--- Work instruction ---
Once the line with "def RAS_JUDGED_LOST : Ev" is found in the data, output it and each following line exactly, up to and including the line with "effect occurred. -/", and nothing before or after.

==== Source data ====

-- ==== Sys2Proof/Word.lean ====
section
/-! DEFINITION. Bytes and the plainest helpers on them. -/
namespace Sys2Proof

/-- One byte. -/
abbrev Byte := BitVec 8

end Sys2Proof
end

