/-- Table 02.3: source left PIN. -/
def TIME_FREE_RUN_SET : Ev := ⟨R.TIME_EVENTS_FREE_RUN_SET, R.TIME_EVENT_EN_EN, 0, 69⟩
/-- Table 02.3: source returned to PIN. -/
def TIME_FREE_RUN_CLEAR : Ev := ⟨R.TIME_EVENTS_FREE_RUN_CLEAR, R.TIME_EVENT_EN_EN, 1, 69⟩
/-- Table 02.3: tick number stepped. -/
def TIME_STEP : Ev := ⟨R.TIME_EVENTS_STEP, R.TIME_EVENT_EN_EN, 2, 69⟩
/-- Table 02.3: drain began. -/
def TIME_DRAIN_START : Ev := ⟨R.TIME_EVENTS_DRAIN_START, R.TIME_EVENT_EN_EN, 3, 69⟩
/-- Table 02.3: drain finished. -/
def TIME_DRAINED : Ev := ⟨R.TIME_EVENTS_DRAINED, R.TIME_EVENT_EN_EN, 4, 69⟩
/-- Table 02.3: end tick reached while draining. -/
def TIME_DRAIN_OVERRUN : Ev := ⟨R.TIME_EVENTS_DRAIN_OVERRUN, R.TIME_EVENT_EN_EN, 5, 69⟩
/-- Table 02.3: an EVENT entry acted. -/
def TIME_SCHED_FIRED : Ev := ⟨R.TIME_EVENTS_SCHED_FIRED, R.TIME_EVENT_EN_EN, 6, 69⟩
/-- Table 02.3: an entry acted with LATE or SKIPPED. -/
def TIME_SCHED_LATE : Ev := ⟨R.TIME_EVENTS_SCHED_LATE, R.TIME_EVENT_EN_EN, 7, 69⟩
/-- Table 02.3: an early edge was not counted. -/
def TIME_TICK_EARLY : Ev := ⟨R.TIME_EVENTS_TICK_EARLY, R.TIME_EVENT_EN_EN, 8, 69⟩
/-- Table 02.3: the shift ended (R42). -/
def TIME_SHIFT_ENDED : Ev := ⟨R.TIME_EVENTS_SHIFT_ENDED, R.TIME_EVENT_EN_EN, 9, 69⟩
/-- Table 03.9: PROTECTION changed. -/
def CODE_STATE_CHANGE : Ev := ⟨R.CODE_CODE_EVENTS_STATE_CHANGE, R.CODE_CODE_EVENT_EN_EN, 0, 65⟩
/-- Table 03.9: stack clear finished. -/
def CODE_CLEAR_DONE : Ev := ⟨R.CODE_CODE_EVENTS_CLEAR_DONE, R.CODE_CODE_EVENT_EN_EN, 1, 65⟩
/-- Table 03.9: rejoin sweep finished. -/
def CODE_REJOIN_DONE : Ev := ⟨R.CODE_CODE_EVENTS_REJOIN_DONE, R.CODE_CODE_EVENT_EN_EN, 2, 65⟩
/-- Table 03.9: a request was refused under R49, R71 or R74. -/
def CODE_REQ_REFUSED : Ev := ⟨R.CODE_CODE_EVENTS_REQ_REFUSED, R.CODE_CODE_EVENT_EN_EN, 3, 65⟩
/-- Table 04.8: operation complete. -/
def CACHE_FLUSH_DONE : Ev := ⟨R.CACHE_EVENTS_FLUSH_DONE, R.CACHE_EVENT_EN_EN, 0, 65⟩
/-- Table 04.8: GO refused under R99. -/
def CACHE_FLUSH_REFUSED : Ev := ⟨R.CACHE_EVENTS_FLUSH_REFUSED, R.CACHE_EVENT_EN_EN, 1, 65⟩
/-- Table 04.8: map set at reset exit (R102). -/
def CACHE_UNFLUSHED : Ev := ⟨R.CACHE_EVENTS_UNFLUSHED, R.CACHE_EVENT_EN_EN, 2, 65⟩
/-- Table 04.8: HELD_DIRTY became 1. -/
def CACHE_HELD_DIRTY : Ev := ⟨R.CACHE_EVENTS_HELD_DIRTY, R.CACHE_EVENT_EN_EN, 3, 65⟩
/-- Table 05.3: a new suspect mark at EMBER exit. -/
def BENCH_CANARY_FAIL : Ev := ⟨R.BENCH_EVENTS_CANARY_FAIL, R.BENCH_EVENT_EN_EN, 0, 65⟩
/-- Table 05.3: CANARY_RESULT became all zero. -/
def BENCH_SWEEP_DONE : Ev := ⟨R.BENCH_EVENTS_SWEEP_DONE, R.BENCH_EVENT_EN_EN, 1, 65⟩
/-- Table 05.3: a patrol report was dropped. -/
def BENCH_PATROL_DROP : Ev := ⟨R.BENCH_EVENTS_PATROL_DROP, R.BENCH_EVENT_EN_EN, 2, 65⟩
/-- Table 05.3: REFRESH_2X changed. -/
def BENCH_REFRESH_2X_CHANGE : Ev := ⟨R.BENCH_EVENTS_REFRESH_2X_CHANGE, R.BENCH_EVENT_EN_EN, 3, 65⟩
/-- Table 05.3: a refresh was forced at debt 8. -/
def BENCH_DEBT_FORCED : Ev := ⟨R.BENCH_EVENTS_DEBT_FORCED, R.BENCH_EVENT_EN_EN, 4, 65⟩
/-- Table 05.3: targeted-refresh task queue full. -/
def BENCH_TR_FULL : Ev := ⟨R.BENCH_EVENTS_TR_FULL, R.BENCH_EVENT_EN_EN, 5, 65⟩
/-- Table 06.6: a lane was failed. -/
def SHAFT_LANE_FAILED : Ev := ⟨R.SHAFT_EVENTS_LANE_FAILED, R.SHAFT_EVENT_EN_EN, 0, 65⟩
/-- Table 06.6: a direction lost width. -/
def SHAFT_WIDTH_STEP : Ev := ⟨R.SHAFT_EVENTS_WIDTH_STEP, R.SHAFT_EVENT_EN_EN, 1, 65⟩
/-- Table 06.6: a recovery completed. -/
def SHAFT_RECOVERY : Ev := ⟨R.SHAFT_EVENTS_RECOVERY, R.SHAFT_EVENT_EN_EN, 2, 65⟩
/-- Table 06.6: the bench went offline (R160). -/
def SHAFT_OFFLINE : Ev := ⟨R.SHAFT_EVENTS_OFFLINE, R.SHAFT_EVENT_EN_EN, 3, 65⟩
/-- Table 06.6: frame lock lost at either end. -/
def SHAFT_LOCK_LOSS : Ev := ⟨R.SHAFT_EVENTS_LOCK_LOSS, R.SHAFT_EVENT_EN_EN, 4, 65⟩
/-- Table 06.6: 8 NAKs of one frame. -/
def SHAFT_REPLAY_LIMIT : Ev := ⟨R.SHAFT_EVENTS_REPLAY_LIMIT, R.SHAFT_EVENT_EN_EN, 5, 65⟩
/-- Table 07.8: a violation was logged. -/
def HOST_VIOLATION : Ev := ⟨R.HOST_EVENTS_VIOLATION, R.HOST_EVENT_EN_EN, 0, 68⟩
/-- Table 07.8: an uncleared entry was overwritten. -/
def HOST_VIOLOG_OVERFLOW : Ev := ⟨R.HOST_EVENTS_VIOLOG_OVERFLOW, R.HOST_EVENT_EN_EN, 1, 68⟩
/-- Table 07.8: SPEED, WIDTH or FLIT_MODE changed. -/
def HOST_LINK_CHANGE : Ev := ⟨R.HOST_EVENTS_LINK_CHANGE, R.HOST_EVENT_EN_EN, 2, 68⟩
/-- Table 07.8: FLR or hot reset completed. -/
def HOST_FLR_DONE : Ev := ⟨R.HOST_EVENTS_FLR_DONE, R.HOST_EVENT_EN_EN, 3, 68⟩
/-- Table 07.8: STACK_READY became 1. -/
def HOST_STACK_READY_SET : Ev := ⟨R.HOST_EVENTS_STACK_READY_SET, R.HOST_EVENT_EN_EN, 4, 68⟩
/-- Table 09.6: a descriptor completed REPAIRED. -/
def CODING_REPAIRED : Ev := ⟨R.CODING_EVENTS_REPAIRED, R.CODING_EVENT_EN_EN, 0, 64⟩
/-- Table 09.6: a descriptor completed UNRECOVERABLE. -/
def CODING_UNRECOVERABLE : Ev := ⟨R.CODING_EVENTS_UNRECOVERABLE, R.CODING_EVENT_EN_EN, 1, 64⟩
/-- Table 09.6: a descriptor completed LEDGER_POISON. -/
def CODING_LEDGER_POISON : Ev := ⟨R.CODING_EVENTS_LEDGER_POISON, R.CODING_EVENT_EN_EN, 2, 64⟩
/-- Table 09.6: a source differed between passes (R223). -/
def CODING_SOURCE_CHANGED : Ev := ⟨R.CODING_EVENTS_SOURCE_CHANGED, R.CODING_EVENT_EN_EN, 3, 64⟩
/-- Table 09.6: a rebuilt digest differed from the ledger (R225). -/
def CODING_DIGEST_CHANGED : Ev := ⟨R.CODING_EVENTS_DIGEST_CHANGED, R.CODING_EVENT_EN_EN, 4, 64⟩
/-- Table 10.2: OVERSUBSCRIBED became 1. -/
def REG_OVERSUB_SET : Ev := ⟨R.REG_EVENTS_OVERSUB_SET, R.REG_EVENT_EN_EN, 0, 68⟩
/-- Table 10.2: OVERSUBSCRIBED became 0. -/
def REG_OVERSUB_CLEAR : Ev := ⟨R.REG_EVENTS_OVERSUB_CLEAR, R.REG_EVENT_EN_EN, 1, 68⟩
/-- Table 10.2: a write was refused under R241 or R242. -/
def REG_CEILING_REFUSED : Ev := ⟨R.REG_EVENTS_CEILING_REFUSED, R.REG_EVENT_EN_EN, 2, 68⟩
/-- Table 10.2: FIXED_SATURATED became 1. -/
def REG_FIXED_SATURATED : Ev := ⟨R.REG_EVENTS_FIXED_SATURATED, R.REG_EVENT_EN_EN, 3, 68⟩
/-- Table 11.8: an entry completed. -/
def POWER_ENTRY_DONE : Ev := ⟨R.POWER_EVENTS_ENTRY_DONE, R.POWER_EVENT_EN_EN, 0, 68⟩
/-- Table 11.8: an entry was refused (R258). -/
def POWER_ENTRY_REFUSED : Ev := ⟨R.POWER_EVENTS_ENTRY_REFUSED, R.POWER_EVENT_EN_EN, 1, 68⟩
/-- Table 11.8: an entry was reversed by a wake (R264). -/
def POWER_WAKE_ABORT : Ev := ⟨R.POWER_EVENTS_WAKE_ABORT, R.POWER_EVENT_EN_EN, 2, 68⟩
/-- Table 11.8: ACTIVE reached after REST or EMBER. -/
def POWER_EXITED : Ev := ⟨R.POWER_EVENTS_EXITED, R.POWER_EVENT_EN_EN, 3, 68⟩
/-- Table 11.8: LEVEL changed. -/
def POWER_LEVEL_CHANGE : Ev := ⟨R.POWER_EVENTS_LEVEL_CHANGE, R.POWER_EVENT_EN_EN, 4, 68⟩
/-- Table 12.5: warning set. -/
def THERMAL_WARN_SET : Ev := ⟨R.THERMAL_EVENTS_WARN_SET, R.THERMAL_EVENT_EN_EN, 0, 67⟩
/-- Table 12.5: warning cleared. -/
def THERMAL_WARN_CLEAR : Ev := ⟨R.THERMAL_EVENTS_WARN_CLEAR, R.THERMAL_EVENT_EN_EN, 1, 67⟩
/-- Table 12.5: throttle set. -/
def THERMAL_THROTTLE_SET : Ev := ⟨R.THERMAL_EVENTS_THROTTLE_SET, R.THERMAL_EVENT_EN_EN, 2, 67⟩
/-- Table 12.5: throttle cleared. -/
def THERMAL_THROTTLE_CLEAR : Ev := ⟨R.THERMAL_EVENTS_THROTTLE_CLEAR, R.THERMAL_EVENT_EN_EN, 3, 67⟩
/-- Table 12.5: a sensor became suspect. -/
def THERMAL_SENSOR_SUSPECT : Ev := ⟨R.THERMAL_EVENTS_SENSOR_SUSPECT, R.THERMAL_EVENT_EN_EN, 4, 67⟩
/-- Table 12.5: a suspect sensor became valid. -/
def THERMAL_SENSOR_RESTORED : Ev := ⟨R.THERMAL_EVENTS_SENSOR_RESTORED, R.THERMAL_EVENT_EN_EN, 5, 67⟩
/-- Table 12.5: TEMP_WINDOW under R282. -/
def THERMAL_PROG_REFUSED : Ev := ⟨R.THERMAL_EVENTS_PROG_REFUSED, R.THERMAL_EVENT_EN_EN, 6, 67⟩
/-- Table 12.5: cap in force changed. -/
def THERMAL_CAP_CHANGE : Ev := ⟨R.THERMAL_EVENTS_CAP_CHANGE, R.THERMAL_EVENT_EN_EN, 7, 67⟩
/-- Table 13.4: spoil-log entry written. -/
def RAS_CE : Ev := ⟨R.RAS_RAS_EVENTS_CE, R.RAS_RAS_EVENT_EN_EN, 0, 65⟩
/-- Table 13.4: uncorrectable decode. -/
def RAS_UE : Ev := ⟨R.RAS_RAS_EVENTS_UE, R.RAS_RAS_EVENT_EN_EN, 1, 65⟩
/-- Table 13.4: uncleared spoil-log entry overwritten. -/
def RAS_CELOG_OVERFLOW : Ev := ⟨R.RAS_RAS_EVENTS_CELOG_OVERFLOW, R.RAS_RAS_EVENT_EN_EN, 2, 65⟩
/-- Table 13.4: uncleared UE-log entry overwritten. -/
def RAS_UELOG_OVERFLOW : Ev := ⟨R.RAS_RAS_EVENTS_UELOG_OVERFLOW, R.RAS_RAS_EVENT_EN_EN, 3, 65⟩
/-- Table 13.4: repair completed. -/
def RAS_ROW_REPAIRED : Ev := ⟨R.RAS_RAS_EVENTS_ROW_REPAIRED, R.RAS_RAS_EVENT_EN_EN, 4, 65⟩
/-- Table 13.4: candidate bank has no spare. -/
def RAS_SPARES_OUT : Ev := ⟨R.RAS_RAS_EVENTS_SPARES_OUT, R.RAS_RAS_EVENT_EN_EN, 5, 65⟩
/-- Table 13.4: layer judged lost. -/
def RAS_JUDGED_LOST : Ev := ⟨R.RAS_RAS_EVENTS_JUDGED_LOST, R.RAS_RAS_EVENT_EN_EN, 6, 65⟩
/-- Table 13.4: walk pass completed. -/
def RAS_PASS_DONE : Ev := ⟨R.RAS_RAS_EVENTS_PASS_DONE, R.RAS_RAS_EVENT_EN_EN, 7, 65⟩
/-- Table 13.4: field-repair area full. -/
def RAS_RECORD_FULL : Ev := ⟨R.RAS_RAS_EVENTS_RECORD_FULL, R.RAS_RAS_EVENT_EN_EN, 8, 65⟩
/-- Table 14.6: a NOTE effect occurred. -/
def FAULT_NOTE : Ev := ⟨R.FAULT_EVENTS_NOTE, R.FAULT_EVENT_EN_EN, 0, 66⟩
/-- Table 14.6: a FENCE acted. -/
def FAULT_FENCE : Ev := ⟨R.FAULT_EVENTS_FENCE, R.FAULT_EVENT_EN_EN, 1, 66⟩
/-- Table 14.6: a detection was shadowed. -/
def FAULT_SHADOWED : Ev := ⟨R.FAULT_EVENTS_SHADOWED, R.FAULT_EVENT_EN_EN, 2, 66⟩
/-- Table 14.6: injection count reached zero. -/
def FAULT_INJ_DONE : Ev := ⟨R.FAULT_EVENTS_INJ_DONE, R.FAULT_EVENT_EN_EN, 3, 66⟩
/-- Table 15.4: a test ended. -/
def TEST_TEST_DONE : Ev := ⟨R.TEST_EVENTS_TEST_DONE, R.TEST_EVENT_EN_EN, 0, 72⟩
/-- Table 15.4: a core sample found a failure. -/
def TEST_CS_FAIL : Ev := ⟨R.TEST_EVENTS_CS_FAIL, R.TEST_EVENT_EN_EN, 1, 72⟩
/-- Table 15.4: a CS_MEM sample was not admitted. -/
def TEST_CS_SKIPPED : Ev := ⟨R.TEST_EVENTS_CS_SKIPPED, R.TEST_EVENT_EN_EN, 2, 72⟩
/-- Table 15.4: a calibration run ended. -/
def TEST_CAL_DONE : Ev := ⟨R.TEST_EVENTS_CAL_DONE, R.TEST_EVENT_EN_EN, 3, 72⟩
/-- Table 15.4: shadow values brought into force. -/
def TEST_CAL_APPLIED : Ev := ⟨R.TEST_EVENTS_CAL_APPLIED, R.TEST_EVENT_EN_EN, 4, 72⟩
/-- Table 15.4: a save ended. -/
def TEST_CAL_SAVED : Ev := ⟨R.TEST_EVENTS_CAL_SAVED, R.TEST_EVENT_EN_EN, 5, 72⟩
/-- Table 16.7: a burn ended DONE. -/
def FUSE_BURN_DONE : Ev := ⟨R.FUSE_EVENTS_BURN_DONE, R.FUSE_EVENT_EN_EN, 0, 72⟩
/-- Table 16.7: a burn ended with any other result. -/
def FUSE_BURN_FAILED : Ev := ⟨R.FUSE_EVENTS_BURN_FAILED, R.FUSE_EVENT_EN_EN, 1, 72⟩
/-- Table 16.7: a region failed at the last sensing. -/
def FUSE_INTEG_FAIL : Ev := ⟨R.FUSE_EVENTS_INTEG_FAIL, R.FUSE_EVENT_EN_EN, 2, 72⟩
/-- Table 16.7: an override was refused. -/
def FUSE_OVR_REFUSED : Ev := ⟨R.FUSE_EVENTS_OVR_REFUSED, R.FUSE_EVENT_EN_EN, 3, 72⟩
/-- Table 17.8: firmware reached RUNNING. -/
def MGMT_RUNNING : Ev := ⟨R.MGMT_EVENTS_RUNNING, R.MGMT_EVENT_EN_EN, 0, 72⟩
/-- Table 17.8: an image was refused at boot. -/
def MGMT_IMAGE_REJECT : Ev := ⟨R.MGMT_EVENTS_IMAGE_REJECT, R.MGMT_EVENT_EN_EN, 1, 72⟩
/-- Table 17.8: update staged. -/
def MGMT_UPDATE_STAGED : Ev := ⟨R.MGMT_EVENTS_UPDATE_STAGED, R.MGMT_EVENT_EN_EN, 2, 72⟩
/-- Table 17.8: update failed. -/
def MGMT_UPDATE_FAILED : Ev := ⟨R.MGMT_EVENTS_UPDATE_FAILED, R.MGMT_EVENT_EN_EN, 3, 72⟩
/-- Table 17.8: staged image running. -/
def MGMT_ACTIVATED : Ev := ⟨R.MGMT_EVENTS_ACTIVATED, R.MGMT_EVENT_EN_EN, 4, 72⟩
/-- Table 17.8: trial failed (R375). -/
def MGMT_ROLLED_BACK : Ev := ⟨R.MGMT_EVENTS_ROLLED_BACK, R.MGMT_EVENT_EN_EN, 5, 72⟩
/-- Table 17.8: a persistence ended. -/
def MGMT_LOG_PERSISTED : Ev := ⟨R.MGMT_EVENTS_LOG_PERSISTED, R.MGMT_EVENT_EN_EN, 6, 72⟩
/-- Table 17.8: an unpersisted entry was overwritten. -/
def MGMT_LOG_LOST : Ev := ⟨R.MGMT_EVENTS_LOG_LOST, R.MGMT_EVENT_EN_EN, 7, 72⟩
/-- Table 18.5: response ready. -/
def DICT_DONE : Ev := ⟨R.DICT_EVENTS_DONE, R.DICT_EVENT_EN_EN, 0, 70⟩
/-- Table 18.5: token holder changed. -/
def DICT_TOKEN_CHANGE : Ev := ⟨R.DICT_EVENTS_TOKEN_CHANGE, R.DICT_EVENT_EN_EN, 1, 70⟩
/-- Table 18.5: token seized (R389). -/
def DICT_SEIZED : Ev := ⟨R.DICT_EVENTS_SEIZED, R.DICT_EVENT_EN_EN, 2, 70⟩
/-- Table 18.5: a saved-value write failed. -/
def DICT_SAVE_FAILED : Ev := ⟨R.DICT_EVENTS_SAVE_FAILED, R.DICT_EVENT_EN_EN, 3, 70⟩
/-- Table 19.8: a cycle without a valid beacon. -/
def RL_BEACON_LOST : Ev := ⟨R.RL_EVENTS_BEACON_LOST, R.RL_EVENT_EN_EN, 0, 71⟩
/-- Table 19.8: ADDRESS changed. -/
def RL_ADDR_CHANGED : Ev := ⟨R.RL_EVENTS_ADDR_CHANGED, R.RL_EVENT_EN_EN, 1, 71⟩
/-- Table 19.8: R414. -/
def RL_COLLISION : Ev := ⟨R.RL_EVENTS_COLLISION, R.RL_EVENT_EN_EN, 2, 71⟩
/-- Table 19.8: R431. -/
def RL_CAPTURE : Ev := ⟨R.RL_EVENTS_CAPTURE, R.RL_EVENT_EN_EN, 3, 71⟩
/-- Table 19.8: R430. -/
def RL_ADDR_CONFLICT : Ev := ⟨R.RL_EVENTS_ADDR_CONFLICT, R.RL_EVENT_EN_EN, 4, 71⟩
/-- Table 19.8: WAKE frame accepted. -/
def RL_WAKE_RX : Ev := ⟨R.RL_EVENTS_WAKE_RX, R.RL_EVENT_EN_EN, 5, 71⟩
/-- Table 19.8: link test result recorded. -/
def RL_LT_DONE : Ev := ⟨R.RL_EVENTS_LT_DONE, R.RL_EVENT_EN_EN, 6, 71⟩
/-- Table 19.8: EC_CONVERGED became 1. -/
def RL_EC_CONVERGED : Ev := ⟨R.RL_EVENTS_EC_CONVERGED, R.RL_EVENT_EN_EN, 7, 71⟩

====

--- Expected answer ---
def RAS_JUDGED_LOST : Ev := ⟨R.RAS_RAS_EVENTS_JUDGED_LOST, R.RAS_RAS_EVENT_EN_EN, 6, 65⟩
/-- Table 13.4: walk pass completed. -/
def RAS_PASS_DONE : Ev := ⟨R.RAS_RAS_EVENTS_PASS_DONE, R.RAS_RAS_EVENT_EN_EN, 7, 65⟩
/-- Table 13.4: field-repair area full. -/
def RAS_RECORD_FULL : Ev := ⟨R.RAS_RAS_EVENTS_RECORD_FULL, R.RAS_RAS_EVENT_EN_EN, 8, 65⟩
/-- Table 14.6: a NOTE effect occurred. -/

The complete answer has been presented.